Associated Press
In this March 14, 2013 file photo, Senate Majority Leader Harry Reid, D-Nev., speaks during a news conference on Capitol Hill in Washington. Gun control legislation the Senate debates next month will include an expansion of federal background checks for firearms buyers, Reid said Thursday, March 21, 2013, in a victory for advocates of gun restrictions.

The National Rifle Association has expressed many concerns about gun regulation laws, but the latest opposition comes from an unexpected source: the American Civil Liberties Union.

The American Civil Liberties Union said a gun bill proposed by Senate Majority Leader Harry Reid (D-Nev.) on March 22 mandating background checks could infringe on Americans' civil liberties and privacy rights.

S 649 would mandate a universal background check for all gun sales, but the records maintained in background checks for private sales could be retained, which the ACLU says would be a violation of privacy rights.

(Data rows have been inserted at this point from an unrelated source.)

theorem State.chainGoOp_keeps (s) (z1) (z2) : Keeps 35782556 s (State.chainGoOp s z1 z2) := by
  unfold State.chainGoOp
  extract_lets x1 x2
  clear_value x2
  refine Keeps.ite ?_ ?_
  · refine Keeps.step ?_ (State.valueErr_keeps _ _ _ _) rfl
    exact Keeps.refl _ _
  · refine Keeps.ite ?_ ?_
    · refine Keeps.step ?_ (State.setRow_keeps _ _ _) rfl
      exact Keeps.refl _ _
    · refine Keeps.step ?_ (State.settle_keeps _ _) rfl
      refine Keeps.step ?_ (State.setRow_keeps _ _ _) rfl
      exact Keeps.refl _ _

theorem State.stopDrained_keeps (s) (z1) : Keeps 35782556 s (State.stopDrained s z1) := by
  unfold State.stopDrained
  extract_lets x1
  refine Keeps.ite ?_ ?_
  · exact Keeps.refl _ _
  · split
    · rename_i y2 y3 y4 y5
      refine KeepsP.fst ?_
      refine KeepsP.step ?_ (State.leaveOwned_keeps _ _ _ _) rfl
      exact Keeps.refl _ _
    · rename_i y6 y7
      refine Keeps.step ?_ (State.rowError_keeps _ _ _ _) rfl
      exact Keeps.refl _ _

theorem State.stopOp_keeps (s) (z1) : Keeps 35782556 s (State.stopOp s z1) := by
  unfold State.stopOp
  extract_lets x1
  refine Keeps.ite ?_ ?_
  · exact Keeps.refl _ _
  · split
    · rename_i y2 y3
      refine Keeps.step ?_ (State.setRow_keeps _ _ _) rfl
      exact Keeps.refl _ _
    · rename_i y4 y5
      refine Keeps.step ?_ (State.stopDrained_keeps _ _) rfl
      refine Keeps.step ?_ (State.setRow_keeps _ _ _) rfl
      exact Keeps.refl _ _
    · rename_i y6 y7
      refine Keeps.step ?_ (State.stopDrained_keeps _ _) rfl
      refine Keeps.step ?_ (State.setRow_keeps _ _ _) rfl
      exact Keeps.refl _ _
    · rename_i y8 y9 y10 y11
      exact Keeps.refl _ _

theorem State.clearOp_keeps (s) (z1) : Keeps 8192 s (State.clearOp s z1) := by
  unfold State.clearOp
  extract_lets x1
  refine Keeps.ite ?_ ?_
  · refine Keeps.step ?_ (State.setRow_keeps _ _ _) rfl
    exact Keeps.refl _ _
  · exact Keeps.refl _ _

theorem State.kickOp_keeps (s) (z1) (z2) : Keeps 35782556 s (State.kickOp s z1 z2) := by
  unfold State.kickOp
  extract_lets x1
  split
  · rename_i y2 y3
    refine Keeps.step ?_ (State.settle_keeps _ _) rfl
    refine Keeps.step ?_ (State.setRow_keeps _ _ _) rfl
    exact Keeps.refl _ _
  · rename_i y4 y5
    refine Keeps.ite ?_ ?_
    · refine Keeps.step ?_ (State.setRow_keeps _ _ _) rfl
      exact Keeps.refl _ _
    · refine Keeps.step ?_ (State.valueErr_keeps _ _ _ _) rfl
      exact Keeps.refl _ _
  · rename_i y6 y7
    refine Keeps.ite ?_ ?_
    · refine Keeps.step ?_ (State.setRow_keeps _ _ _) rfl
      exact Keeps.refl _ _
    · refine Keeps.step ?_ (State.valueErr_keeps _ _ _ _) rfl
      exact Keeps.refl _ _
  · rename_i y8 y9
    refine Keeps.ite ?_ ?_
    · refine Keeps.step ?_ (State.setRow_keeps _ _ _) rfl
      exact Keeps.refl _ _
    · refine Keeps.step ?_ (State.valueErr_keeps _ _ _ _) rfl
      exact Keeps.refl _ _
  · rename_i y10 y11 y12 y13 y14
    refine Keeps.step ?_ (State.valueErr_keeps _ _ _ _) rfl
    exact Keeps.refl _ _

theorem State.writeRowCtrl_keeps (s) (z1) (z2) (z3) : Keeps 35782556 s (State.writeRowCtrl s z1 z2 z3) := by
  unfold State.writeRowCtrl
  extract_lets x1 x2
  have hx1 : Keeps 35782556 s x1 := by
    unfold x1
    refine Keeps.ite ?_ ?_
    · refine Keeps.step ?_ (State.clearOp_keeps _ _) rfl
      exact Keeps.refl _ _
    · exact Keeps.refl _ _
  clear_value x1
  have hx2 : Keeps 35782556 s x2 := by
    unfold x2
    refine Keeps.ite ?_ ?_
    · refine Keeps.step ?_ (State.stopOp_keeps _ _) rfl
      assumption
    · assumption
  clear_value x2
  refine Keeps.ite ?_ ?_
  · refine Keeps.step ?_ (State.goOp_keeps _ _ _) rfl
    assumption
  · refine Keeps.ite ?_ ?_
    · refine Keeps.step ?_ (State.chainGoOp_keeps _ _ _) rfl
      assumption
    · assumption

theorem State.writeRowBind_keeps (s) (z1) (z2) (z3) : Keeps 65548 s (State.writeRowBind s z1 z2 z3) := by
  unfold State.writeRowBind
  extract_lets x1
  clear_value x1
  refine Keeps.ite ?_ ?_
  · refine Keeps.step ?_ (State.valueErr_keeps _ _ _ _) rfl
    exact Keeps.refl _ _
  · refine Keeps.step ?_ (State.setRg_keeps _ _ _) rfl
    exact Keeps.refl _ _

theorem State.writeRowDirect_keeps (s) (z1) (z2) (z3) (z4) : Keeps 65548 s (State.writeRowDirect s z1 z2 z3 z4) := by
  unfold State.writeRowDirect
  refine Keeps.ite ?_ ?_
  · refine Keeps.step ?_ (State.valueErr_keeps _ _ _ _) rfl
    exact Keeps.refl _ _
  · extract_lets x1
    clear_value x1
    refine Keeps.step ?_ (State.setRg_keeps _ _ _) rfl
    exact Keeps.refl _ _

theorem State.writeRowQuota_keeps (s) (z1) (z2) (z3) : Keeps 65548 s (State.writeRowQuota s z1 z2 z3) := by
  unfold State.writeRowQuota
  extract_lets x1 x2 x3
  clear_value x1
  clear_value x2
  clear_value x3
  refine Keeps.ite ?_ ?_
  · refine Keeps.step ?_ (State.valueErr_keeps _ _ _ _) rfl
    exact Keeps.refl _ _
  · refine Keeps.step ?_ (State.setRg_keeps _ _ _) rfl
    exact Keeps.refl _ _

theorem State.writeStileRx_keeps (s) (z1) (z2) : Keeps 65548 s (State.writeStileRx s z1 z2) := by
  unfold State.writeStileRx
  extract_lets x1 x2
  clear_value x1
  clear_value x2
  refine Keeps.ite ?_ ?_
  · refine Keeps.step ?_ (State.valueErr_keeps _ _ _ _) rfl
    exact Keeps.refl _ _
  · refine Keeps.step ?_ (State.setRg_keeps _ _ _) rfl
    exact Keeps.refl _ _

theorem State.writeDrillTags_keeps (s) (z1) (z2) : Keeps 65548 s (State.writeDrillTags s z1 z2) := by
  unfold State.writeDrillTags
  extract_lets x1
  clear_value x1
  refine Keeps.ite ?_ ?_
  · refine Keeps.step ?_ (State.valueErr_keeps _ _ _ _) rfl
    exact Keeps.refl _ _
  · refine Keeps.step ?_ (State.setRg_keeps _ _ _) rfl
    exact Keeps.refl _ _

theorem State.writeHarrow_keeps (s) (z1) (z2) (z3) : Keeps 8 s (State.writeHarrow s z1 z2 z3) := by
  unfold State.writeHarrow
  extract_lets x1
  clear_value x1
  refine Keeps.step ?_ (State.setRg_keeps _ _ _) rfl
  exact Keeps.refl _ _

theorem execRowGo_keeps (z0) (z1) (s) : KeepsO 35782556 s (execRowGo z0 z1 s) := by
  unfold execRowGo
  refine KeepsO.next ?_
  refine Keeps.step ?_ (State.goOp_keeps _ _ _) rfl
  exact Keeps.refl _ _

theorem execChainGo_keeps (z0) (z1) (s) : KeepsO 35782556 s (execChainGo z0 z1 s) := by
  unfold execChainGo
  refine KeepsO.next ?_
  refine Keeps.step ?_ (State.chainGoOp_keeps _ _ _) rfl
  exact Keeps.refl _ _

theorem execRowStop_keeps (z0) (s) : KeepsO 35782556 s (execRowStop z0 s) := by
  unfold execRowStop
  refine KeepsO.next ?_
  refine Keeps.step ?_ (State.stopOp_keeps _ _) rfl
  exact Keeps.refl _ _

theorem execRowClear_keeps (z0) (s) : KeepsO 8192 s (execRowClear z0 s) := by
  unfold execRowClear
  refine KeepsO.next ?_
  refine Keeps.step ?_ (State.clearOp_keeps _ _) rfl
  exact Keeps.refl _ _

theorem execRowKick_keeps (z0) (z1) (s) : KeepsO 35782556 s (execRowKick z0 z1 s) := by
  unfold execRowKick
  refine KeepsO.next ?_
  refine Keeps.step ?_ (State.kickOp_keeps _ _ _) rfl
  exact Keeps.refl _ _

theorem execRowBindWrite_keeps (z0) (z1) (z2) (s) : KeepsO 65548 s (execRowBindWrite z0 z1 z2 s) := by
  unfold execRowBindWrite
  refine KeepsO.next ?_
  refine Keeps.step ?_ (State.writeRowBind_keeps _ _ _ _) rfl
  exact Keeps.refl _ _

theorem execQuotaWrite_keeps (z0) (z1) (z2) (s) : KeepsO 65548 s (execQuotaWrite z0 z1 z2 s) := by
  unfold execQuotaWrite
  split
  · rename_i y1 y2
    refine KeepsO.next ?_
    refine Keeps.step ?_ (State.writeRowQuota_keeps _ _ _ _) rfl
    exact Keeps.refl _ _
  · rename_i y3
    refine KeepsO.next ?_
    refine Keeps.step ?_ (State.writeStileRx_keeps _ _ _) rfl
    exact Keeps.refl _ _

theorem State.chainDone_keeps (s) (z1) (z2) (z3) : Keeps 35782556 s (State.chainDone s z1 z2 z3) := by
  unfold State.chainDone
  extract_lets x1 x2 x3 x4
  have hx2 : Keeps 35782556 s x2 := by
    unfold x2
    refine Keeps.step ?_ (State.setRow_keeps _ _ _) rfl
    exact Keeps.refl _ _
  clear_value x2
  refine Keeps.ite ?_ ?_
  · assumption
  · split
    · rename_i y5 y6
      refine Keeps.step ?_ (State.settle_keeps _ _) rfl
      refine Keeps.step ?_ (acceptEntries_keeps _ _ _ _ _) rfl
      assumption
    · rename_i y7
      refine Keeps.step ?_ (State.settle_keeps _ _) rfl
      refine Keeps.step ?_ (State.setRow_keeps _ _ _) rfl
      assumption

theorem execChainEntriesReceived_keeps (z0) (z1) (s) : KeepsO 35782556 s (execChainEntriesReceived z0 z1 s) := by
  unfold execChainEntriesReceived
  split
  · rename_i y1 y2 y3
    split
    · rename_i y4 y5 y6 y7
      refine KeepsO.ite ?_ ?_
      · refine KeepsO.next ?_
        refine Keeps.step ?_ (State.chainDone_keeps _ _ _ _) rfl
        refine Keeps.step ?_ (State.freeTagUse_keeps _ _) rfl
        exact Keeps.refl _ _
      · refine KeepsO.next ?_
        refine Keeps.step ?_ (State.lateCompletion_keeps _ _ _) rfl
        exact Keeps.refl _ _
    · rename_i y8 y9
      refine KeepsO.next ?_
      exact Keeps.refl _ _
  · rename_i y10 y11
    refine KeepsO.next ?_
    exact Keeps.refl _ _

end Sys2Proof.Machine
end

The ACLU does not oppose Reid's bill as a whole; the group just has "significant concerns" about the language of the bill, said Chris Calabrese, a privacy lobbyist with the ACLU.

The first concern is the bill treats records for unlicensed gun sales differently than purchases made through unlicensed sellers.

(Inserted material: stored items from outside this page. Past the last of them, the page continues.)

theorem State.putOn_keeps (s) (z1) (z2) : Keeps 2097156 s (State.putOn s z1 z2) := by
  unfold State.putOn
  extract_lets x1 x2 x3 x4 x5 x6 x7
  clear_value x2
  clear_value x3
  have hx4 : Keeps 2097156 s x4 := by
    unfold x4
    refine Keeps.ite ?_ ?_
    · exact Keeps.refl _ _
    · refine Keeps.step ?_ (State.setPort_keeps _ _ _) rfl
      exact Keeps.refl _ _
  clear_value x4
  have hx6 : Keeps 2097156 s x6 := by
    unfold x6
    refine Keeps.setfab (m := 2097156) _ ?_ id rfl
    assumption
  clear_value x6
  refine Keeps.ite ?_ ?_
  · refine Keeps.step ?_ (State.bump_keeps _ _) rfl
    assumption
  · refine Keeps.setfab (m := 2097156) _ ?_ id rfl
    exact Keeps.refl _ _

theorem State.noteTurn_keeps (s) (z1) (z2) : Keeps 2097152 s (State.noteTurn s z1 z2) := by
  unfold State.noteTurn
  refine Keeps.ite ?_ ?_
  · refine Keeps.setfab (m := 2097152) _ ?_ id rfl
    exact Keeps.refl _ _
  · exact Keeps.refl _ _

theorem State.sendMsg_keeps (s) (z1) : KeepsP 2097156 s (State.sendMsg s z1) := by
  unfold State.sendMsg
  split
  · rename_i y1 y2
    refine KeepsP.mk ?_
    exact Keeps.refl _ _
  · rename_i y3 y4 y5 y6
    refine KeepsP.mk ?_
    refine Keeps.step ?_ (State.putOn_keeps _ _ _) rfl
    refine Keeps.step ?_ (State.noteTurn_keeps _ _ _) rfl
    exact Keeps.refl _ _

theorem State.tell_keeps (s) (z1) : Keeps 2097156 s (State.tell s z1) := by
  unfold State.tell
  refine KeepsP.fst ?_
  refine KeepsP.step ?_ (State.sendMsg_keeps _ _) rfl
  exact Keeps.refl _ _

theorem State.fabRequest_keeps (s) (z1) (z2) (z3) : KeepsP 2097156 s (State.fabRequest s z1 z2 z3) := by
  unfold State.fabRequest
  extract_lets x1 x2 x3 x4 x5
  clear_value x1
  have hx2 : KeepsP 2097156 s x2 := by
    unfold x2
    refine KeepsP.step ?_ (State.sendMsg_keeps _ _) rfl
    exact Keeps.refl _ _
  clear_value x2
  have hx4 : Keeps 2097156 s x4 := by
    unfold x4
    refine KeepsP.fst ?_
    assumption
  refine KeepsP.ite ?_ ?_
  · refine KeepsP.mk ?_
    refine Keeps.setfab (m := 2097156) _ ?_ id rfl
    assumption
  · refine KeepsP.mk ?_
    refine Keeps.step ?_ (State.bump_keeps _ _) rfl
    exact Keeps.refl _ _

theorem State.stakeRequest_keeps (s) (z1) (z2) : KeepsP 2097156 s (State.stakeRequest s z1 z2) := by
  unfold State.stakeRequest
  extract_lets x1 x2
  refine KeepsP.ite ?_ ?_
  · refine KeepsP.step ?_ (State.fabRequest_keeps _ _ _ _) rfl
    exact Keeps.refl _ _
  · refine KeepsP.mk ?_
    refine Keeps.setfab (m := 2097156) _ ?_ id rfl
    exact Keeps.refl _ _

theorem State.pieceArrives_keeps (s) (z1) (z2) (z3) (z4) : Keeps 8192 s (State.pieceArrives s z1 z2 z3 z4) := by
  unfold State.pieceArrives
  refine Keeps.step ?_ (State.modXfer_keeps _ _ _ _) rfl
  exact Keeps.refl _ _
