-- ==== Sys2Proof/Laws/FootSeed.lean ====
section
/-! SUPPORT. The footprints of the operations of Machine/Seed.lean. -/

namespace Sys2Proof.Machine

theorem State.journal_keeps (s) : Keeps 268435460 s (State.journal s) := by
  unfold State.journal
  refine Keeps.step ?_ (State.bumpBy_keeps _ _ _) rfl
  refine Keeps.step ?_ (State.setSeed_keeps _ _) rfl
  exact Keeps.refl _ _

theorem State.takeBand_keeps (s) (z1) (z2) (z3) : Keeps 268435456 s (State.takeBand s z1 z2 z3) := by
  unfold State.takeBand
  refine Keeps.step ?_ (State.setSeed_keeps _ _) rfl
  exact Keeps.refl _ _

theorem State.freeBands_keeps (s) (z1) (z2) : Keeps 268435456 s (State.freeBands s z1 z2) := by
  unfold State.freeBands
  refine Keeps.each ?_ ?_
  · exact Keeps.refl _ _
  · intro a1 a2 a3
    refine Keeps.step ?_ (State.setSeed_keeps _ _) rfl
    assumption

theorem growLoop_keeps (z0) (s) (z2) (z3) : Keeps 268435456 s (growLoop z0 s z2 z3) := by
  induction z0 generalizing s z2 z3 with
  | zero =>
    unfold growLoop
    exact Keeps.refl _ _
  | succ n ih =>
    unfold growLoop
    extract_lets x1
    clear_value x1
    refine Keeps.ite ?_ ?_
    · exact Keeps.refl _ _
    · split
      · rename_i y2 y3 y4
        refine Keeps.step ?_ (ih _ _ _) rfl
        refine Keeps.step ?_ (State.takeBand_keeps _ _ _ _) rfl
        exact Keeps.refl _ _
      · rename_i y5 y6
        exact Keeps.refl _ _

theorem State.programSectors_keeps (s) (z1) (z2) : Keeps 268435460 s (State.programSectors s z1 z2) := by
  unfold State.programSectors
  extract_lets x1
  split
  · rename_i y2 y3
    exact Keeps.refl _ _
  · rename_i y4 y5 y6
    extract_lets x7 x8
    have hx8 : Keeps 268435460 s x8 := by
      unfold x8
      refine Keeps.step ?_ (State.bumpBy_keeps _ _ _) rfl
      refine Keeps.step ?_ (State.setLot_keeps _ _ _) rfl
      exact Keeps.refl _ _
    clear_value x8
    refine Keeps.step ?_ (growLoop_keeps _ _ _ _) rfl
    refine Keeps.step ?_ (State.bumpBy_keeps _ _ _) rfl
    assumption

theorem State.dropDraft_keeps (s) (z1) : Keeps 268435456 s (State.dropDraft s z1) := by
  unfold State.dropDraft
  refine Keeps.step ?_ (State.freeBands_keeps _ _ _) rfl
  refine Keeps.step ?_ (State.setLot_keeps _ _ _) rfl
  exact Keeps.refl _ _

theorem State.commit_keeps (s) (z1) : Keeps 268435460 s (State.commit s z1) := by
  unfold State.commit
  extract_lets x1
  split
  · rename_i y2 y3
    exact Keeps.refl _ _
  · rename_i y4 y5 y6
    extract_lets x7 x8 x9 x10 x11 x12
    have hx10 : Keeps 268435460 s x10 := by
      unfold x10
      refine Keeps.step ?_ (State.setSeed_keeps _ _) rfl
      exact Keeps.refl _ _
    clear_value x10
    have hx11 : Keeps 268435460 s x11 := by
      unfold x11
      refine Keeps.each ?_ ?_
      · assumption
      · intro a13 a14 a15
        refine Keeps.step ?_ (State.freeBands_keeps _ _ _) rfl
        assumption
    clear_value x11
    refine Keeps.step ?_ (State.journal_keeps _) rfl
    refine Keeps.step ?_ (State.setLot_keeps _ _ _) rfl
    assumption

theorem State.noteLotRead_keeps (s) (z1) (z2) : Keeps 268435456 s (State.noteLotRead s z1 z2) := by
  unfold State.noteLotRead
  split
  · rename_i y1 y2
    exact Keeps.refl _ _
  · rename_i y3 y4 y5 y6
    extract_lets x7 x8
    clear_value x8
    refine Keeps.ite ?_ ?_
    · exact Keeps.refl _ _
    · split
      · rename_i y9 y10 y11
        refine Keeps.step ?_ (State.setSeed_keeps _ _) rfl
        exact Keeps.refl _ _
      · rename_i y12 y13
        exact Keeps.refl _ _

theorem State.draftWrite_keeps (s) (z1) (z2) (z3) : KeepsP 268435460 s (State.draftWrite s z1 z2 z3) := by
  unfold State.draftWrite
  extract_lets x1 x2 x3
  clear_value x3
  split
  · rename_i y4 y5
    refine KeepsP.mk ?_
    exact Keeps.refl _ _
  · rename_i y6 y7 y8
    refine KeepsP.ite ?_ ?_
    · refine KeepsP.mk ?_
      refine Keeps.step ?_ (State.setLot_keeps _ _ _) rfl
      exact Keeps.refl _ _
    · refine KeepsP.mk ?_
      refine Keeps.step ?_ (State.programSectors_keeps _ _ _) rfl
      refine Keeps.step ?_ (State.setLot_keeps _ _ _) rfl
      exact Keeps.refl _ _

theorem State.lotStatus_keeps (s) (z1) (z2) : Keeps 4 s (State.lotStatus s z1 z2) := by
  unfold State.lotStatus
  refine Keeps.step ?_ (State.setVal_keeps _ _ _) rfl
  exact Keeps.refl _ _

theorem State.lotRun_keeps (s) (z1) (z2) : Keeps 268435460 s (State.lotRun s z1 z2) := by
  unfold State.lotRun
  extract_lets x1 x2 x3 x4 x5 x6 x7 x8 x9 x10
  have hx2 : Keeps 268435460 s x2 := by
    unfold x2
    refine Keeps.step ?_ (State.setLot_keeps _ _ _) rfl
    exact Keeps.refl _ _
  clear_value x2
  have hx3 : Keeps 268435460 s x3 := by
    unfold x3
    refine Keeps.each ?_ ?_
    · exact Keeps.refl _ _
    · intro a11 a12 a13
      refine Keeps.step ?_ (State.freeBands_keeps _ _ _) rfl
      assumption
  clear_value x3
  have hx4 : Keeps 268435460 s x4 := by
    unfold x4
    refine Keeps.step ?_ (State.setLot_keeps _ _ _) rfl
    assumption
  clear_value x4
  have hx6 : Keeps 268435460 s x6 := by
    unfold x6
    refine Keeps.step ?_ (State.commit_keeps _ _) rfl
    exact Keeps.refl _ _
  clear_value x6
  have hx9 : Keeps 268435460 s x9 := by
    unfold x9
    refine Keeps.step ?_ (State.dropDraft_keeps _ _) rfl
    exact Keeps.refl _ _
  clear_value x9
  split
  · rename_i y14
    refine Keeps.ite ?_ ?_
    · refine Keeps.step ?_ (State.lotStatus_keeps _ _ _) rfl
      exact Keeps.refl _ _
    · refine Keeps.step ?_ (State.lotStatus_keeps _ _ _) rfl
      refine Keeps.step ?_ (State.journal_keeps _) rfl
      refine Keeps.step ?_ (State.setSeed_keeps _ _) rfl
      assumption
  · rename_i y15
    refine Keeps.step ?_ (State.lotStatus_keeps _ _ _) rfl
    refine Keeps.step ?_ (State.journal_keeps _) rfl
    refine Keeps.step ?_ (State.setSeed_keeps _ _) rfl
    assumption
  · rename_i y16
    refine Keeps.ite ?_ ?_
    · refine Keeps.step ?_ (State.lotStatus_keeps _ _ _) rfl
      exact Keeps.refl _ _
    · refine Keeps.step ?_ (State.lotStatus_keeps _ _ _) rfl
      refine Keeps.step ?_ (State.setLot_keeps _ _ _) rfl
      exact Keeps.refl _ _
  · rename_i y17
    refine Keeps.ite ?_ ?_
    · refine Keeps.step ?_ (State.lotStatus_keeps _ _ _) rfl
      exact Keeps.refl _ _
    · refine Keeps.ite ?_ ?_
      · refine Keeps.step ?_ (State.lotStatus_keeps _ _ _) rfl
        exact Keeps.refl _ _
      · refine Keeps.ite ?_ ?_
        · refine Keeps.step ?_ (State.lotStatus_keeps _ _ _) rfl
          exact Keeps.refl _ _
        · refine Keeps.step ?_ (State.lotStatus_keeps _ _ _) rfl
          refine Keeps.step ?_ (State.setLot_keeps _ _ _) rfl
          assumption
  · rename_i y18
    refine Keeps.step ?_ (State.lotStatus_keeps _ _ _) rfl
    refine Keeps.step ?_ (State.setLot_keeps _ _ _) rfl
    assumption
  · rename_i y19 y20 y21 y22 y23 y24
    refine Keeps.step ?_ (State.lotStatus_keeps _ _ _) rfl
    refine Keeps.step ?_ (State.journal_keeps _) rfl
    refine Keeps.step ?_ (State.setLot_keeps _ _ _) rfl
    exact Keeps.refl _ _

Calabrese said when approved sellers use the National Instant Criminal Background Check System, they destroy most of the obtained records within 24 hours, and all the records must be destroyed within 90 days. Reid's proposal doesn't have any such requirement for universal background checks when it comes to unlicensed gun sales.

"We believe the Reid proposal needs to have those same standards," Calabrese told the Deseret News.

The second concern is this could be the first step toward making a national gun registry, which the ACLU would oppose for privacy reasons.

The White House has denied pursuing a national gun registry, according to the Daily Caller, but Calabrese said that could be an indirect result of the language of the bill.

“[U]nfortunately, we have seen in the past that the creation of these types of records leads sometimes to the creation of government databases and collections of personal information on all of us,” Calabrese told the Daily Caller. “That’s not an inevitable result, but we have seen that happen in the past, certainly.”

The ACLU has no problem with universal background checks as long as the records are taken care of and privacy rights are preserved.

"If you're going to do a background check, it makes sense to do an effective background check," Calabrese said.